**** Data extract ****

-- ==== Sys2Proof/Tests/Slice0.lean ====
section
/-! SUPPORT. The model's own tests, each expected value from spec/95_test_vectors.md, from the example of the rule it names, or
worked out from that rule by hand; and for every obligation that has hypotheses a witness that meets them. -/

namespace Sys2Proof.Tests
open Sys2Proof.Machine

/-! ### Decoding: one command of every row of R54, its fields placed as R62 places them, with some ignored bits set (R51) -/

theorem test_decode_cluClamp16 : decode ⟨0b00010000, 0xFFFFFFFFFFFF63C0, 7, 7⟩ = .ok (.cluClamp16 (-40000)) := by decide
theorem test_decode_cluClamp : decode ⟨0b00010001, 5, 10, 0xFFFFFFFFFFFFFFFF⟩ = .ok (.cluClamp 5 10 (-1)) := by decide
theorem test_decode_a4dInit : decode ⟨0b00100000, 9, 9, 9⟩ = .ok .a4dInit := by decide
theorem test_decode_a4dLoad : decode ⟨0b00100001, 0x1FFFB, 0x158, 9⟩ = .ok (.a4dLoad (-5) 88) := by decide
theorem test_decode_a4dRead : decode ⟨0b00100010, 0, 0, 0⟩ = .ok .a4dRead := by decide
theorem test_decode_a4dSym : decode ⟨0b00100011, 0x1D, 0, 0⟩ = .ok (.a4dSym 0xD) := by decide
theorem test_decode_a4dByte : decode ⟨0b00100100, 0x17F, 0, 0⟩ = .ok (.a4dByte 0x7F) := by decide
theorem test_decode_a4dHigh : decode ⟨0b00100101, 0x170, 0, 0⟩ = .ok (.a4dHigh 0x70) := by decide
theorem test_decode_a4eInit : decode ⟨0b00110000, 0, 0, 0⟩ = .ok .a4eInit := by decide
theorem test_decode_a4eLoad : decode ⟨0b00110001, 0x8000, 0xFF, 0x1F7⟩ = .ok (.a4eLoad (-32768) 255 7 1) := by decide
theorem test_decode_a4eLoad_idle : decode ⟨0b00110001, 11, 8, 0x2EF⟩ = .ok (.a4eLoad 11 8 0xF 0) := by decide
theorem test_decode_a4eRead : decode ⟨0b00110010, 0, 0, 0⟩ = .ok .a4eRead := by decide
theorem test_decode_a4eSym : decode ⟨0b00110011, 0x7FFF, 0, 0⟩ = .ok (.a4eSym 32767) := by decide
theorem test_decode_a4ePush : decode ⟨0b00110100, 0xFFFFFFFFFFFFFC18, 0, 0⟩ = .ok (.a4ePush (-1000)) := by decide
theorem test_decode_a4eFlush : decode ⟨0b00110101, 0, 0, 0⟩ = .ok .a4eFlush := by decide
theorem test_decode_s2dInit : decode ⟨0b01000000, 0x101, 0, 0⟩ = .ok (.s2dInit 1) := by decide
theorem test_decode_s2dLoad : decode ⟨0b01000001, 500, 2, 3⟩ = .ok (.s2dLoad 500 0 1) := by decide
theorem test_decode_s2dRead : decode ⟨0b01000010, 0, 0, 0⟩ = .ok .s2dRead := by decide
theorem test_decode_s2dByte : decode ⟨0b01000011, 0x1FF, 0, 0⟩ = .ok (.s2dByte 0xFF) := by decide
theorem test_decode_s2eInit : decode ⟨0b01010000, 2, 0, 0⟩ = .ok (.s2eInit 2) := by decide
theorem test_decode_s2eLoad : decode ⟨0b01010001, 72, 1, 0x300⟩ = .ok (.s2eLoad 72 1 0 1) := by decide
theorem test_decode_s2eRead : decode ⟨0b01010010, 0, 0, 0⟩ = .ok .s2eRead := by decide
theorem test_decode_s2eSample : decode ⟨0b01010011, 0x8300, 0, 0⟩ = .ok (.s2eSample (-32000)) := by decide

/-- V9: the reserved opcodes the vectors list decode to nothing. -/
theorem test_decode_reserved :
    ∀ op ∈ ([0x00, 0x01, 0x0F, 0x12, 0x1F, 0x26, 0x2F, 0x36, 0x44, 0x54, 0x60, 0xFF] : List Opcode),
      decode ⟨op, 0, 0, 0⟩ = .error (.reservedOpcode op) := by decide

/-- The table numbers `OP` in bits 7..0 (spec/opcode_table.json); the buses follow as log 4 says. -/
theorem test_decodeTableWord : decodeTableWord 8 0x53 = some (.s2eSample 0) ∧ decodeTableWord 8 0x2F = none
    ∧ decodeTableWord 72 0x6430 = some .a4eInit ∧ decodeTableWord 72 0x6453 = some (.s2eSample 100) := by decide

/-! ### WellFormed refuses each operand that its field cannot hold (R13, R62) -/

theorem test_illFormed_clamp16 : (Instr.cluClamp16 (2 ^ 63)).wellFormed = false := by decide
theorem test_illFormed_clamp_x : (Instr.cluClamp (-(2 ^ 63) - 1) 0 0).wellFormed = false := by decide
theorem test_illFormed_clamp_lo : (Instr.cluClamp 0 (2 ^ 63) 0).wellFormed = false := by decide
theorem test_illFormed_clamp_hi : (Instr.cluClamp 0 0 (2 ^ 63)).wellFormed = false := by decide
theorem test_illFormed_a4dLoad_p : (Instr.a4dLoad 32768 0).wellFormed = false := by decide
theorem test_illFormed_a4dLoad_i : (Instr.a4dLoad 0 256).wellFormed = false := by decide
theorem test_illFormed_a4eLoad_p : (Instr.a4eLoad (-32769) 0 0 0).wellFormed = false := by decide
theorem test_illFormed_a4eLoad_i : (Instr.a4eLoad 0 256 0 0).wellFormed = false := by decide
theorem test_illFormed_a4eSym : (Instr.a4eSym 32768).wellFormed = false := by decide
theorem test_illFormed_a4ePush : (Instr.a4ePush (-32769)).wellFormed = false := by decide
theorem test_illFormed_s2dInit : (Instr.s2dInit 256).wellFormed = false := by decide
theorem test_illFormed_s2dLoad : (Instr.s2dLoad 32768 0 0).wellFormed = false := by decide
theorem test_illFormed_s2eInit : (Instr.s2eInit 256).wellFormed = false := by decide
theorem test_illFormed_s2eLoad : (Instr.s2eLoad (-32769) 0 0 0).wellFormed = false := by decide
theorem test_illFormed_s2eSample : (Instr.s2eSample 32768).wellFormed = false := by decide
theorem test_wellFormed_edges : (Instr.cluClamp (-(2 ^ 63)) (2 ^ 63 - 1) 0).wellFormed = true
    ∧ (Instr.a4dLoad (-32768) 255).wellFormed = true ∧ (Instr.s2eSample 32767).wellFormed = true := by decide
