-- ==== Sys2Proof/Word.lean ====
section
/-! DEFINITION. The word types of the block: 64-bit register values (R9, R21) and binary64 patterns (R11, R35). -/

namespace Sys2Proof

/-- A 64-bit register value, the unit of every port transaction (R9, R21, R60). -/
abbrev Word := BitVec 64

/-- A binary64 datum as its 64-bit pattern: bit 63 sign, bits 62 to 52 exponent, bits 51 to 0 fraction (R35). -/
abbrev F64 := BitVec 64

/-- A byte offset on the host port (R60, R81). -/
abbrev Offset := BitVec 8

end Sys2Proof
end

****

▶ [Directions]
Return all the data exactly as given.

▶ [Answer to this task]
-- ==== Sys2Proof/Tests/Slice0.lean ====
section
/-! SUPPORT. The model's own tests, each expected value from spec/95_test_vectors.md, from the example of the rule it names, or
worked out from that rule by hand; and for every obligation that has hypotheses a witness that meets them. -/

namespace Sys2Proof.Tests
open Sys2Proof.Machine

/-! ### Decoding: one command of every row of R54, its fields placed as R62 places them, with some ignored bits set (R51) -/

theorem test_decode_cluClamp16 : decode ⟨0b00010000, 0xFFFFFFFFFFFF63C0, 7, 7⟩ = .ok (.cluClamp16 (-40000)) := by decide
theorem test_decode_cluClamp : decode ⟨0b00010001, 5, 10, 0xFFFFFFFFFFFFFFFF⟩ = .ok (.cluClamp 5 10 (-1)) := by decide
theorem test_decode_a4dInit : decode ⟨0b00100000, 9, 9, 9⟩ = .ok .a4dInit := by decide
theorem test_decode_a4dLoad : decode ⟨0b00100001, 0x1FFFB, 0x158, 9⟩ = .ok (.a4dLoad (-5) 88) := by decide
theorem test_decode_a4dRead : decode ⟨0b00100010, 0, 0, 0⟩ = .ok .a4dRead := by decide
theorem test_decode_a4dSym : decode ⟨0b00100011, 0x1D, 0, 0⟩ = .ok (.a4dSym 0xD) := by decide
theorem test_decode_a4dByte : decode ⟨0b00100100, 0x17F, 0, 0⟩ = .ok (.a4dByte 0x7F) := by decide
theorem test_decode_a4dHigh : decode ⟨0b00100101, 0x170, 0, 0⟩ = .ok (.a4dHigh 0x70) := by decide
theorem test_decode_a4eInit : decode ⟨0b00110000, 0, 0, 0⟩ = .ok .a4eInit := by decide
theorem test_decode_a4eLoad : decode ⟨0b00110001, 0x8000, 0xFF, 0x1F7⟩ = .ok (.a4eLoad (-32768) 255 7 1) := by decide
theorem test_decode_a4eLoad_idle : decode ⟨0b00110001, 11, 8, 0x2EF⟩ = .ok (.a4eLoad 11 8 0xF 0) := by decide
theorem test_decode_a4eRead : decode ⟨0b00110010, 0, 0, 0⟩ = .ok .a4eRead := by decide
theorem test_decode_a4eSym : decode ⟨0b00110011, 0x7FFF, 0, 0⟩ = .ok (.a4eSym 32767) := by decide
theorem test_decode_a4ePush : decode ⟨0b00110100, 0xFFFFFFFFFFFFFC18, 0, 0⟩ = .ok (.a4ePush (-1000)) := by decide
theorem test_decode_a4eFlush : decode ⟨0b00110101, 0, 0, 0⟩ = .ok .a4eFlush := by decide
theorem test_decode_s2dInit : decode ⟨0b01000000, 0x101, 0, 0⟩ = .ok (.s2dInit 1) := by decide
theorem test_decode_s2dLoad : decode ⟨0b01000001, 500, 2, 3⟩ = .ok (.s2dLoad 500 0 1) := by decide
theorem test_decode_s2dRead : decode ⟨0b01000010, 0, 0, 0⟩ = .ok .s2dRead := by decide
theorem test_decode_s2dByte : decode ⟨0b01000011, 0x1FF, 0, 0⟩ = .ok (.s2dByte 0xFF) := by decide
theorem test_decode_s2eInit : decode ⟨0b01010000, 2, 0, 0⟩ = .ok (.s2eInit 2) := by decide
theorem test_decode_s2eLoad : decode ⟨0b01010001, 72, 1, 0x300⟩ = .ok (.s2eLoad 72 1 0 1) := by decide
theorem test_decode_s2eRead : decode ⟨0b01010010, 0, 0, 0⟩ = .ok .s2eRead := by decide
theorem test_decode_s2eSample : decode ⟨0b01010011, 0x8300, 0, 0⟩ = .ok (.s2eSample (-32000)) := by decide

/-- V9: the reserved opcodes the vectors list decode to nothing. -/
theorem test_decode_reserved :
    ∀ op ∈ ([0x00, 0x01, 0x0F, 0x12, 0x1F, 0x26, 0x2F, 0x36, 0x44, 0x54, 0x60, 0xFF] : List Opcode),
      decode ⟨op, 0, 0, 0⟩ = .error (.reservedOpcode op) := by decide

/-- The table numbers `OP` in bits 7..0 (spec/opcode_table.json); the buses follow as log 4 says. -/
theorem test_decodeTableWord : decodeTableWord 8 0x53 = some (.s2eSample 0) ∧ decodeTableWord 8 0x2F = none
    ∧ decodeTableWord 72 0x6430 = some .a4eInit ∧ decodeTableWord 72 0x6453 = some (.s2eSample 100) := by decide

/-! ### WellFormed refuses each operand that its field cannot hold (R13, R62) -/

theorem test_illFormed_clamp16 : (Instr.cluClamp16 (2 ^ 63)).wellFormed = false := by decide
theorem test_illFormed_clamp_x : (Instr.cluClamp (-(2 ^ 63) - 1) 0 0).wellFormed = false := by decide
theorem test_illFormed_clamp_lo : (Instr.cluClamp 0 (2 ^ 63) 0).wellFormed = false := by decide
theorem test_illFormed_clamp_hi : (Instr.cluClamp 0 0 (2 ^ 63)).wellFormed = false := by decide
theorem test_illFormed_a4dLoad_p : (Instr.a4dLoad 32768 0).wellFormed = false := by decide
theorem test_illFormed_a4dLoad_i : (Instr.a4dLoad 0 256).wellFormed = false := by decide
theorem test_illFormed_a4eLoad_p : (Instr.a4eLoad (-32769) 0 0 0).wellFormed = false := by decide
theorem test_illFormed_a4eLoad_i : (Instr.a4eLoad 0 256 0 0).wellFormed = false := by decide
theorem test_illFormed_a4eSym : (Instr.a4eSym 32768).wellFormed = false := by decide
theorem test_illFormed_a4ePush : (Instr.a4ePush (-32769)).wellFormed = false := by decide
theorem test_illFormed_s2dInit : (Instr.s2dInit 256).wellFormed = false := by decide
theorem test_illFormed_s2dLoad : (Instr.s2dLoad 32768 0 0).wellFormed = false := by decide
theorem test_illFormed_s2eInit : (Instr.s2eInit 256).wellFormed = false := by decide
theorem test_illFormed_s2eLoad : (Instr.s2eLoad (-32769) 0 0 0).wellFormed = false := by decide
theorem test_illFormed_s2eSample : (Instr.s2eSample 32768).wellFormed = false := by decide
theorem test_wellFormed_edges : (Instr.cluClamp (-(2 ^ 63)) (2 ^ 63 - 1) 0).wellFormed = true
    ∧ (Instr.a4dLoad (-32768) 255).wellFormed = true ∧ (Instr.s2eSample 32767).wellFormed = true := by decide
-- ==== Sys2Proof/Word.lean ====
section
/-! DEFINITION. The word types of the block: 64-bit register values (R9, R21) and binary64 patterns (R11, R35). -/

namespace Sys2Proof

/-- A 64-bit register value, the unit of every port transaction (R9, R21, R60). -/
abbrev Word := BitVec 64

/-- A binary64 datum as its 64-bit pattern: bit 63 sign, bits 62 to 52 exponent, bits 51 to 0 fraction (R35). -/
abbrev F64 := BitVec 64

/-- A byte offset on the host port (R60, R81). -/
abbrev Offset := BitVec 8

end Sys2Proof
end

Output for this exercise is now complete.